小林恭子の英国メディア・ウオッチ ukmedia.exblog.jp

英国や欧州のメディア事情、政治・経済・社会の記事を書いています。新刊「なぜBBCだけが伝えられるのか」(光文社新書)、既刊「英国公文書の世界史 一次資料の宝石箱」(中公新書ラクレ)など。


by polimediauk

「タイムズ編集長、来年からWSJに移籍」?

 噂が出ていたものの、かなり信憑性が高くなってきたのが、タイムズの現編集長ロバート・トムソン氏の、米ウオール・ストリート・ジャーナル(WSJ)紙への移籍だ。編集長になるのかあるいは経営陣の一人になるのかはまだ分からないが、遅くとも来年の6月までには移籍するという見方が強まっている。

 ガーディアンのスティーブン・ブルック記者(5日付)によると、トムソン氏がWSJの編集あるいは経営に関わるのはほぼ確かなようだ。
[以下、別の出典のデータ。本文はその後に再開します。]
/-! updFst changes `frameSt` alone. -/
@[simp] theorem State.updFst_clock (d : Side) (f : FrameStat → FrameStat) : (s.updFst d f).clock = s.clock := rfl
@[simp] theorem State.updFst_power (d : Side) (f : FrameStat → FrameStat) : (s.updFst d f).power = s.power := rfl
@[simp] theorem State.updFst_ec (d : Side) (f : FrameStat → FrameStat) : (s.updFst d f).ec = s.ec := rfl
@[simp] theorem State.updFst_time (d : Side) (f : FrameStat → FrameStat) : (s.updFst d f).time = s.time := rfl
@[simp] theorem State.updFst_dev (d : Side) (f : FrameStat → FrameStat) : (s.updFst d f).dev = s.dev := rfl
@[simp] theorem State.updFst_pkg (d : Side) (f : FrameStat → FrameStat) : (s.updFst d f).pkg = s.pkg := rfl
@[simp] theorem State.updFst_term (d : Side) (f : FrameStat → FrameStat) : (s.updFst d f).term = s.term := rfl
@[simp] theorem State.updFst_chan (d : Side) (f : FrameStat → FrameStat) : (s.updFst d f).chan = s.chan := rfl
@[simp] theorem State.updFst_chip (d : Side) (f : FrameStat → FrameStat) : (s.updFst d f).chip = s.chip := rfl
@[simp] theorem State.updFst_lanes (d : Side) (f : FrameStat → FrameStat) : (s.updFst d f).lanes = s.lanes := rfl
@[simp] theorem State.updFst_view (d : Side) (f : FrameStat → FrameStat) : (s.updFst d f).view = s.view := rfl
@[simp] theorem State.updFst_half (d : Side) (f : FrameStat → FrameStat) : (s.updFst d f).half = s.half := rfl
@[simp] theorem State.updFst_enc (d : Side) (f : FrameStat → FrameStat) : (s.updFst d f).enc = s.enc := rfl
@[simp] theorem State.updFst_engine (d : Side) (f : FrameStat → FrameStat) : (s.updFst d f).engine = s.engine := rfl
@[simp] theorem State.updFst_timer (d : Side) (f : FrameStat → FrameStat) : (s.updFst d f).timer = s.timer := rfl
@[simp] theorem State.updFst_mailbox (d : Side) (f : FrameStat → FrameStat) : (s.updFst d f).mailbox = s.mailbox := rfl
@[simp] theorem State.updFst_coach (d : Side) (f : FrameStat → FrameStat) : (s.updFst d f).coach = s.coach := rfl
@[simp] theorem State.updFst_coachSt (d : Side) (f : FrameStat → FrameStat) : (s.updFst d f).coachSt = s.coachSt := rfl
@[simp] theorem State.updFst_slot (d : Side) (f : FrameStat → FrameStat) : (s.updFst d f).slot = s.slot := rfl
@[simp] theorem State.updFst_fn (d : Side) (f : FrameStat → FrameStat) : (s.updFst d f).fn = s.fn := rfl
@[simp] theorem State.updFst_mon (d : Side) (f : FrameStat → FrameStat) : (s.updFst d f).mon = s.mon := rfl
@[simp] theorem State.updFst_monx (d : Side) (f : FrameStat → FrameStat) : (s.updFst d f).monx = s.monx := rfl
@[simp] theorem State.updFst_monOld (d : Side) (f : FrameStat → FrameStat) : (s.updFst d f).monOld = s.monOld := rfl
@[simp] theorem State.updFst_conn (d : Side) (f : FrameStat → FrameStat) : (s.updFst d f).conn = s.conn := rfl
@[simp] theorem State.updFst_cage (d : Side) (f : FrameStat → FrameStat) : (s.updFst d f).cage = s.cage := rfl
@[simp] theorem State.updFst_net (d : Side) (f : FrameStat → FrameStat) : (s.updFst d f).net = s.net := rfl
@[simp] theorem State.updFst_port (d : Side) (f : FrameStat → FrameStat) : (s.updFst d f).port = s.port := rfl
@[simp] theorem State.updFst_queue (d : Side) (f : FrameStat → FrameStat) : (s.updFst d f).queue = s.queue := rfl
@[simp] theorem State.updFst_token (d : Side) (f : FrameStat → FrameStat) : (s.updFst d f).token = s.token := rfl
@[simp] theorem State.updFst_pd (d : Side) (f : FrameStat → FrameStat) : (s.updFst d f).pd = s.pd := rfl
@[simp] theorem State.updFst_pdNext (d : Side) (f : FrameStat → FrameStat) : (s.updFst d f).pdNext = s.pdNext := rfl
@[simp] theorem State.updFst_pimg (d : Side) (f : FrameStat → FrameStat) : (s.updFst d f).pimg = s.pimg := rfl
@[simp] theorem State.updFst_pimgNew (d : Side) (f : FrameStat → FrameStat) : (s.updFst d f).pimgNew = s.pimgNew := rfl
@[simp] theorem State.updFst_log (d : Side) (f : FrameStat → FrameStat) : (s.updFst d f).log = s.log := rfl
@[simp] theorem State.updFst_windows (d : Side) (f : FrameStat → FrameStat) : (s.updFst d f).windows = s.windows := rfl
@[simp] theorem State.updFst_tests (d : Side) (f : FrameStat → FrameStat) : (s.updFst d f).tests = s.tests := rfl
@[simp] theorem State.updFst_journal (d : Side) (f : FrameStat → FrameStat) : (s.updFst d f).journal = s.journal := rfl
@[simp] theorem State.updFst_ledger (d : Side) (f : FrameStat → FrameStat) : (s.updFst d f).ledger = s.ledger := rfl
@[simp] theorem State.updFst_armed (d : Side) (f : FrameStat → FrameStat) : (s.updFst d f).armed = s.armed := rfl
@[simp] theorem State.updFst_rehome (d : Side) (f : FrameStat → FrameStat) : (s.updFst d f).rehome = s.rehome := rfl
@[simp] theorem State.updFst_svc (d : Side) (f : FrameStat → FrameStat) : (s.updFst d f).svc = s.svc := rfl
@[simp] theorem State.updFst_mem (d : Side) (f : FrameStat → FrameStat) : (s.updFst d f).mem = s.mem := rfl
@[simp] theorem State.updFst_linkWait (d : Side) (f : FrameStat → FrameStat) : (s.updFst d f).linkWait = s.linkWait := rfl
@[simp] theorem State.updFst_free (d : Side) (f : FrameStat → FrameStat) : (s.updFst d f).free = s.free := rfl
@[simp] theorem State.updFst_pending (d : Side) (f : FrameStat → FrameStat) : (s.updFst d f).pending = s.pending := rfl

/-! updMem changes `mem` alone. -/
@[simp] theorem State.updMem_clock (d : Side) (f : Mem → Mem) : (s.updMem d f).clock = s.clock := rfl
@[simp] theorem State.updMem_frameSt (d : Side) (f : Mem → Mem) : (s.updMem d f).frameSt = s.frameSt := rfl
@[simp] theorem State.updMem_power (d : Side) (f : Mem → Mem) : (s.updMem d f).power = s.power := rfl
@[simp] theorem State.updMem_ec (d : Side) (f : Mem → Mem) : (s.updMem d f).ec = s.ec := rfl
@[simp] theorem State.updMem_time (d : Side) (f : Mem → Mem) : (s.updMem d f).time = s.time := rfl
@[simp] theorem State.updMem_dev (d : Side) (f : Mem → Mem) : (s.updMem d f).dev = s.dev := rfl
@[simp] theorem State.updMem_pkg (d : Side) (f : Mem → Mem) : (s.updMem d f).pkg = s.pkg := rfl
@[simp] theorem State.updMem_term (d : Side) (f : Mem → Mem) : (s.updMem d f).term = s.term := rfl
@[simp] theorem State.updMem_chan (d : Side) (f : Mem → Mem) : (s.updMem d f).chan = s.chan := rfl
@[simp] theorem State.updMem_chip (d : Side) (f : Mem → Mem) : (s.updMem d f).chip = s.chip := rfl
@[simp] theorem State.updMem_lanes (d : Side) (f : Mem → Mem) : (s.updMem d f).lanes = s.lanes := rfl
@[simp] theorem State.updMem_view (d : Side) (f : Mem → Mem) : (s.updMem d f).view = s.view := rfl
@[simp] theorem State.updMem_half (d : Side) (f : Mem → Mem) : (s.updMem d f).half = s.half := rfl
@[simp] theorem State.updMem_enc (d : Side) (f : Mem → Mem) : (s.updMem d f).enc = s.enc := rfl
@[simp] theorem State.updMem_engine (d : Side) (f : Mem → Mem) : (s.updMem d f).engine = s.engine := rfl
@[simp] theorem State.updMem_timer (d : Side) (f : Mem → Mem) : (s.updMem d f).timer = s.timer := rfl
@[simp] theorem State.updMem_mailbox (d : Side) (f : Mem → Mem) : (s.updMem d f).mailbox = s.mailbox := rfl
@[simp] theorem State.updMem_coach (d : Side) (f : Mem → Mem) : (s.updMem d f).coach = s.coach := rfl
@[simp] theorem State.updMem_coachSt (d : Side) (f : Mem → Mem) : (s.updMem d f).coachSt = s.coachSt := rfl
@[simp] theorem State.updMem_slot (d : Side) (f : Mem → Mem) : (s.updMem d f).slot = s.slot := rfl
@[simp] theorem State.updMem_fn (d : Side) (f : Mem → Mem) : (s.updMem d f).fn = s.fn := rfl
@[simp] theorem State.updMem_mon (d : Side) (f : Mem → Mem) : (s.updMem d f).mon = s.mon := rfl
@[simp] theorem State.updMem_monx (d : Side) (f : Mem → Mem) : (s.updMem d f).monx = s.monx := rfl
@[simp] theorem State.updMem_monOld (d : Side) (f : Mem → Mem) : (s.updMem d f).monOld = s.monOld := rfl
@[simp] theorem State.updMem_conn (d : Side) (f : Mem → Mem) : (s.updMem d f).conn = s.conn := rfl
@[simp] theorem State.updMem_cage (d : Side) (f : Mem → Mem) : (s.updMem d f).cage = s.cage := rfl
@[simp] theorem State.updMem_net (d : Side) (f : Mem → Mem) : (s.updMem d f).net = s.net := rfl
@[simp] theorem State.updMem_port (d : Side) (f : Mem → Mem) : (s.updMem d f).port = s.port := rfl
@[simp] theorem State.updMem_queue (d : Side) (f : Mem → Mem) : (s.updMem d f).queue = s.queue := rfl
@[simp] theorem State.updMem_token (d : Side) (f : Mem → Mem) : (s.updMem d f).token = s.token := rfl
@[simp] theorem State.updMem_pd (d : Side) (f : Mem → Mem) : (s.updMem d f).pd = s.pd := rfl
@[simp] theorem State.updMem_pdNext (d : Side) (f : Mem → Mem) : (s.updMem d f).pdNext = s.pdNext := rfl
@[simp] theorem State.updMem_pimg (d : Side) (f : Mem → Mem) : (s.updMem d f).pimg = s.pimg := rfl
@[simp] theorem State.updMem_pimgNew (d : Side) (f : Mem → Mem) : (s.updMem d f).pimgNew = s.pimgNew := rfl
@[simp] theorem State.updMem_log (d : Side) (f : Mem → Mem) : (s.updMem d f).log = s.log := rfl
@[simp] theorem State.updMem_windows (d : Side) (f : Mem → Mem) : (s.updMem d f).windows = s.windows := rfl
@[simp] theorem State.updMem_tests (d : Side) (f : Mem → Mem) : (s.updMem d f).tests = s.tests := rfl
@[simp] theorem State.updMem_journal (d : Side) (f : Mem → Mem) : (s.updMem d f).journal = s.journal := rfl
@[simp] theorem State.updMem_ledger (d : Side) (f : Mem → Mem) : (s.updMem d f).ledger = s.ledger := rfl
@[simp] theorem State.updMem_armed (d : Side) (f : Mem → Mem) : (s.updMem d f).armed = s.armed := rfl
@[simp] theorem State.updMem_rehome (d : Side) (f : Mem → Mem) : (s.updMem d f).rehome = s.rehome := rfl
@[simp] theorem State.updMem_svc (d : Side) (f : Mem → Mem) : (s.updMem d f).svc = s.svc := rfl
@[simp] theorem State.updMem_linkWait (d : Side) (f : Mem → Mem) : (s.updMem d f).linkWait = s.linkWait := rfl
@[simp] theorem State.updMem_free (d : Side) (f : Mem → Mem) : (s.updMem d f).free = s.free := rfl
@[simp] theorem State.updMem_pending (d : Side) (f : Mem → Mem) : (s.updMem d f).pending = s.pending := rfl

/-! Reading an element after an update. -/
/-- The copy of a side after a write of one side. -/
theorem Two.get_set {α : Type} (p : Two α) (x : α) (d e : Side) : (p.set x d).get e = if e = d then x else p.get e := by
  cases d <;> cases e <;> rfl
theorem State.termOf_updTerm (t : Nat) (f : Terminal → Terminal) (e : Nat) :
    (s.updTerm t f).termOf e = if e = t then f (s.termOf t) else s.termOf e :=
  Tab.get_upd _ _ _ _ _
theorem State.chanOf_updChan (c : Nat) (f : Channel → Channel) (e : Nat) :
    (s.updChan c f).chanOf e = if e = c then f (s.chanOf c) else s.chanOf e :=
  Tab.get_upd _ _ _ _ _
theorem State.chipOf_updChip (i : Nat) (f : Chip → Chip) (e : Nat) :
    (s.updChip i f).chipOf e = if e = i then f (s.chipOf i) else s.chipOf e :=
  Tab.get_upd _ _ _ _ _
theorem State.lanesOf_updLanes (i : Nat) (f : Lanes → Lanes) (e : Nat) :
    (s.updLanes i f).lanesOf e = if e = i then f (s.lanesOf i) else s.lanesOf e :=
  Tab.get_upd _ _ _ _ _
theorem State.viewOf_updView (i : Nat) (f : View → View) (e : Nat) :
    (s.updView i f).viewOf e = if e = i then f (s.viewOf i) else s.viewOf e :=
  Tab.get_upd _ _ _ _ _
theorem State.halfOf_updHalf (d : Side) (f : Half → Half) (e : Side) :
    (s.updHalf d f).halfOf e = if e = d then f (s.halfOf d) else s.halfOf e :=
  Two.get_set _ _ _ _
theorem State.encOf_updEnc (i : Nat) (f : Enc → Enc) (e : Nat) :
    (s.updEnc i f).encOf e = if e = i then f (s.encOf i) else s.encOf e :=
  Tab.get_upd _ _ _ _ _
theorem State.engOf_updEng (i : Nat) (f : Engine → Engine) (e : Nat) :
    (s.updEng i f).engOf e = if e = i then f (s.engOf i) else s.engOf e :=
  Tab.get_upd _ _ _ _ _
theorem State.timerOf_updTimer (i : Nat) (f : TimerU → TimerU) (e : Nat) :
    (s.updTimer i f).timerOf e = if e = i then f (s.timerOf i) else s.timerOf e :=
  Tab.get_upd _ _ _ _ _
theorem State.coachOf_updCoach (i : Nat) (f : Coach → Coach) (e : Nat) :
    (s.updCoach i f).coachOf e = if e = i then f (s.coachOf i) else s.coachOf e :=
  Tab.get_upd _ _ _ _ _
theorem State.cstOf_updCst (i : Nat) (f : CoachSt → CoachSt) (e : Nat) :
    (s.updCst i f).cstOf e = if e = i then f (s.cstOf i) else s.cstOf e :=
  Tab.get_upd _ _ _ _ _
theorem State.slotOf_updSlot (p : Nat) (f : Slot → Slot) (e : Nat) :
    (s.updSlot p f).slotOf e = if e = p then f (s.slotOf p) else s.slotOf e :=
  Tab.get_upd _ _ _ _ _
theorem State.fnOf_updFn (f : Nat) (g : Fn → Fn) (e : Nat) :
    (s.updFn f g).fnOf e = if e = f then g (s.fnOf f) else s.fnOf e :=
  Tab.get_upd _ _ _ _ _
theorem State.monOf_updMon (m : Nat) (f : Mon → Mon) (e : Nat) :
    (s.updMon m f).monOf e = if e = m then f (s.monOf m) else s.monOf e :=
  Tab.get_upd _ _ _ _ _
theorem State.monxOf_updMonx (m : Nat) (f : MonX → MonX) (e : Nat) :
    (s.updMonx m f).monxOf e = if e = m then f (s.monxOf m) else s.monxOf e :=
  Tab.get_upd _ _ _ _ _
theorem State.connOf_updConn (c : Nat) (f : Conn → Conn) (e : Nat) :
    (s.updConn c f).connOf e = if e = c then f (s.connOf c) else s.connOf e :=
  Tab.get_upd _ _ _ _ _
theorem State.cageOf_updCage (c : Nat) (f : Cage → Cage) (e : Nat) :
    (s.updCage c f).cageOf e = if e = c then f (s.cageOf c) else s.cageOf e :=
  Tab.get_upd _ _ _ _ _
theorem State.netOf_updNet (d : Side) (f : Net → Net) (e : Side) :
    (s.updNet d f).netOf e = if e = d then f (s.netOf d) else s.netOf e :=
  Two.get_set _ _ _ _
theorem State.portOf_updPort (d : Side) (f : Port → Port) (e : Side) :
    (s.updPort d f).portOf e = if e = d then f (s.portOf d) else s.portOf e :=
  Two.get_set _ _ _ _
theorem State.queueOf_updQueue (q : Nat) (f : Queue → Queue) (e : Nat) :
    (s.updQueue q f).queueOf e = if e = q then f (s.queueOf q) else s.queueOf e :=
  Tab.get_upd _ _ _ _ _
theorem State.fstOf_updFst (d : Side) (f : FrameStat → FrameStat) (e : Side) :
    (s.updFst d f).fstOf e = if e = d then f (s.fstOf d) else s.fstOf e :=
  Two.get_set _ _ _ _

end Sys2Proof.Machine
end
 WSJはタイムズも所有している、ルパート・マードックのニューズ・コーポレーション社が買収し、12月には買収に関わる手続きが終了すると見られている。

 トムソン氏は元々オーストラリアの出身(マードック氏もそうだった)で、タイムズの編集長になって5年だ。タイムズの前はフィナンシャル・タイムズの米国版編集長を4年間しており、米国での発行部数を3万2000部から12万3000部に増やしたそうだ。ビジネス・センスを買われてのタイムズ編集長としての引き抜きだったのだろう。

 WSJ欧州版の本部は今ブリュッセルにあるが、将来的にはロンドンに移すという計画もあるという。

 マードック氏はWSJの内容を変え、ニューヨークタイムズを「つぶす」壮大なもくろみもあるようだ。現在は金融の記事がメインだが、国内・国際ニュースを増やし、芸術、ファッション、文化記事も増やしたいと、最近、サンフランシスコで開催された会議で述べたという。NYタイムズをつぶすつもりかと聞かれ、「それも悪くない」と答えている。

 つまるところ、「マードック帝国」を、WSJを通じて米新聞界でも展開したい、そのためもあって、信頼しているトムソン氏をWSJに送る、という見方もできる。

 詳細はガーディアンのStephen Brook、Times editor headed for WSJを参照。http://www.guardian.co.uk/media/2007/nov/05
/wallstreetjournal.thetimes


 一方のWSJだが、4日付で発表したところによると、ウエブサイトの定期購読者が100万人に達したと言う。大手新聞のウエブサイトが無料化になる動きがある中で、よくがんばった、という印、という評価をロイターはしている。